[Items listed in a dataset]
-- -- --
-- ==== Sys2Proof/Machine/Power.lean ====
section
/-! DEFINITION. Power.lean: the 48 V input, cold boot, envelope control, temperatures and calibration (14 R328-R339; 16 R366, R371; 18 R412), and the meanings of their commands. -/

namespace Sys2Proof.Machine

/-! ## PWR_STAT (14 R337) -/

/-- PWR_STAT. -/
def PowerUnit.stat (u : PowerUnit) : Nat :=
  u.cls.toNat * 2 ^ 10 + u.calBad.toNat * 2 ^ 9 + u.thermCrit.toNat * 2 ^ 8 + u.pwrFail.toNat * 2 ^ 7 + u.overP.toNat * 2 ^ 6 +
    u.vinHigh.toNat * 2 ^ 5 + u.vinLow.toNat * 2 ^ 4

/-- The power unit changed; a changed PWR_STAT raises vector 9 (15 R348). -/
def State.modPow (s : State) (f : PowerUnit → PowerUnit) : State :=
  let s' := { s with pow := f s.pow }
  if s'.pow.stat = s.pow.stat then s' else s'.raise 9

/-! ## Cold boot (14 R330, 16 R371) -/

/-- The firmware bank that runs: an accepted update becomes active at a cold reset; a bank that fails verification gives way to the other; none where both fail (15 R364, 16 R371). -/
def SecurityUnit.boot (u : SecurityUnit) (ok : Bool × Bool) : SecurityUnit :=
  let u := match u.fwPending with
    | some f => { u with bank := !u.bank, fwVersion := f.version, fwOther := u.fwVersion, fwPending := none }
    | none => u
  if ok.1 then u
  else if ok.2 then { u with bank := !u.bank, fwVersion := u.fwOther, fwOther := u.fwVersion }
  else { u with bootFail := true }

/-- The security block as a cold boot starts: session keys are lost, TRIG is 0 (16 R377, R382). -/
def SecurityUnit.cold (u : SecurityUnit) (cause : BitVec 4) : SecurityUnit :=
  { SecurityUnit.reset with
    lcs := u.lcs, reprov := u.reprov, aik := u.aik, storageKey := u.storageKey, verifyKey := u.verifyKey, assizeKey := u.assizeKey, device := u.device, policy := u.policy
    storageArmed := u.storageArmed, storageTripped := u.storageTripped
    alarms := u.alarms, cause := cause, bank := u.bank, fwVersion := u.fwVersion, fwOther := u.fwOther, fwPending := u.fwPending
    fwMin := u.fwMin }

/-- The rails in the order in which they come up (14 R330). -/
def riseOrder : List (Fin 8) := [5, 6, 7, 2, 3, 4, 1, 0]

/-- Standby: only the manager die is powered (00 R6); other rails go off in reverse order (14 R330). -/
def State.standby (s : State) : State :=
  { s with
    pow := { s.pow with state := .standby, pwrGood := false }
    clk := { s.clk with running := false }
    host := { s.host with linkUp := false } }.railsOff (riseOrder.reverse.filter (fun r => r != 5))

/-- The storage indicator as a power-up finds it: tripped before, or since, while it was armed (18 R414). -/
def SecurityUnit.stored (u : SecurityUnit) (b : BootFindings) : SecurityUnit :=
  { u with storageTripped := u.storageTripped || (u.storageArmed && b.storageTripped) }

/-- What the check of R371 finds raises its triggers in ascending order; a trip of the storage indicator is reset once its alarm is taken, and the indicator is held disarmed until MGR falls (16 R379, R390; 18 R414). -/
def State.bootChecks (s : State) (b : BootFindings) : State :=
  let s := { s with sec := { s.sec with tamperOpen := b.tamperOpen, tamperArmed := !b.tamperOpen } }
  let s := if b.tamperOpen then s.alarm 0 else s
  let s := if s.sec.storageTripped then s.alarm 4 else s
  { s with sec := { s.sec with storageTripped := false, storageArmed := false } }

/-- A cold boot is bringing up the rails. -/
def State.booting (s : State) : Bool := s.pow.state == .on && s.sec.phase == .cold && !s.pow.pwrGood && !s.sec.bootFail

/-- All rails are in regulation: PWR_GOOD, the oscillator starts at its alignment set point, and the crossings are aligned (14 R330; 12 R290; 02 R30). -/
def State.powerGood (s : State) : State :=
  let s' := { s with pow := { s.pow with pwrGood := true, align := none }, clk := { s.clk with running := true } }
  match s.pow.align with
  | none => s'
  | some f =>
    { s' with sec := { s.sec with alignFail := true }, clk := { s.clk with running := false } }.event 0x104 6 none none
      (leBytes 2 f.core.val ++ leBytes 1 f.side.val)

/-- The rail whose turn it is in a cold boot (14 R330). -/
def State.railTurn (s : State) : Option (Fin 8) := riseOrder.find? (fun r => s.pow.rails[r] == 0)

/-- The next rail of a cold boot comes up; after the last, PWR_GOOD. -/
def State.bootStep (s : State) : State :=
  match s.railTurn with
  | some r => s.setRail r (railVolts r)
  | none => s.powerGood

/-- A cold boot up to the rails that follow MGR: firmware, security checks, straps and calibration set. The stored set is good if it is so by itself and the flash gives it back (14 R338). -/
def State.coldBoot (s : State) (b : BootFindings) (cause : BitVec 4) : State :=
  let t : State := { State.reset with
    pending := s.pending, fresh := s.fresh, grade := s.grade, out := s.out
    ev := { s.ev with rdSeq := 0, latched := none, undurable := [] }
    sec := ((s.sec.cold cause).stored b).boot b.bankOk
    pow := { PowerUnit.reset with cal := s.pow.cal, input := s.pow.input, pwrGood := false, rails := .replicate 8 0, align := b.align }
    clk := { ClockUnit.reset with running := false, refLost := s.clk.refLost, refLoss := s.clk.refLost, offsetDraw := s.clk.offsetDraw + 1 } }
  let t := { t with host := { t.host with linkUp := t.mayLink } }.setRail 5 (railVolts 5)
  if t.sec.bootFail then t.standby
  else
    let t := t.bootChecks b
    let magic := b.calOk.1 && s.pow.cal.magicOk
    let bad := !(magic && b.calOk.2 && s.pow.cal.crcOk)
    let t := { t with pow := { t.pow with cls := b.straps, calBad := bad } }
    let t := if bad then t.event 0x408 5 none none (leBytes 1 (if magic then 1 else 0)) else t
    if b.straps = 3 then t.standby else t

/-- COLD_RESET (14 R328, R330; 16 R366): the input passes 39.0 V rising while the stage is off: the part boots. -/
def execColdReset (boot : BootFindings) (s : State) : Result :=
  if s.pow.state = .off then
    .next ({ s with pow := { s.pow with input := max 39000 s.pow.input } }.coldBoot boot (if s.sec.cause = 7 then 7 else 1))
  else .next s

/-- COLD_COMMAND_TURN_ON (16 R366; 14 R328): 100 ms after the power-down of a commanded cold reset the stage turns on and the part boots, unless the input lies below 39.0 V. -/
def execColdCommandTurnOn (boot : BootFindings) (s : State) : Result :=
  if s.pow.state = .coldWait && s.pow.downAt + 100000000 ≤ s.ns && 39000 ≤ s.pow.input then .next (s.coldBoot boot 2) else .next s

/-- Whether a rail may fail now: in its turn; MGR until the next rail is up. -/
def State.mayFail (s : State) (rail : Fin 8) : Bool :=
  s.booting && (s.railTurn == some rail || (rail == 5 && s.railTurn == some 6))

/-- RAIL_FAIL (14 R330): a rail not in regulation within 2 ms of its turn in a cold boot leaves the part in standby with PWRFAIL set, the rails brought up so far off again in reverse order; without MGR nothing is recorded. The rail's number in the record is its row of R329: row 6 is both SERDES rails. -/
def execRailFail (rail : Fin 8) (s : State) : Result :=
  if s.mayFail rail then
    if rail = 5 then .next (s.powerDown .off 7)
    else
      let s := (s.event 0x404 6 none none (leBytes 1 (min 6 rail.val))).standby
      .next { s with pow := { s.pow with pwrFail := true } }
  else .next s

/-- The steps of a cold boot that are left, all at once. -/
def State.bootSteps (s : State) : State := (List.range 9).foldl (fun s _ => if s.booting then s.bootStep else s) s

/-- BOOT_READY (16 R371): the rails are up, the crossings aligned, and the wipe of a cold boot has ended: READY 1, BUSY 0. -/
def execBootReady (s : State) : Result :=
  let s := s.bootSteps
  if s.pow.state = .on && s.sec.phase = .cold && !s.sec.bootFail && !s.sec.alignFail then
    .next { s with
      mem := []
      sec := { s.sec with phase := .ready, ready := true, wipe := false }
      asz := { s.asz with busy := false } }
  else .next s

/-! ## The input (14 R328, 18 R412) -/

/-- The time since which a condition has held. -/
def since (now : Nat) (holds : Bool) (old : Option Nat) : Option Nat := if holds then some (old.getD now) else none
-- -- --
**TASK REQUIREMENTS**
Using the data above, repeat exactly the lines that begin at the line with "with pow := f" and end at the line with "storageArmed := u.storageArmed, storageTripped", both ends included.

**YOUR SOLUTION**
  let s' := { s with pow := f s.pow }
  if s'.pow.stat = s.pow.stat then s' else s'.raise 9

/-! ## Cold boot (14 R330, 16 R371) -/

/-- The firmware bank that runs: an accepted update becomes active at a cold reset; a bank that fails verification gives way to the other; none where both fail (15 R364, 16 R371). -/
def SecurityUnit.boot (u : SecurityUnit) (ok : Bool × Bool) : SecurityUnit :=
  let u := match u.fwPending with
    | some f => { u with bank := !u.bank, fwVersion := f.version, fwOther := u.fwVersion, fwPending := none }
    | none => u
  if ok.1 then u
  else if ok.2 then { u with bank := !u.bank, fwVersion := u.fwOther, fwOther := u.fwVersion }
  else { u with bootFail := true }

/-- The security block as a cold boot starts: session keys are lost, TRIG is 0 (16 R377, R382). -/
def SecurityUnit.cold (u : SecurityUnit) (cause : BitVec 4) : SecurityUnit :=
  { SecurityUnit.reset with
    lcs := u.lcs, reprov := u.reprov, aik := u.aik, storageKey := u.storageKey, verifyKey := u.verifyKey, assizeKey := u.assizeKey, device := u.device, policy := u.policy
    storageArmed := u.storageArmed, storageTripped := u.storageTripped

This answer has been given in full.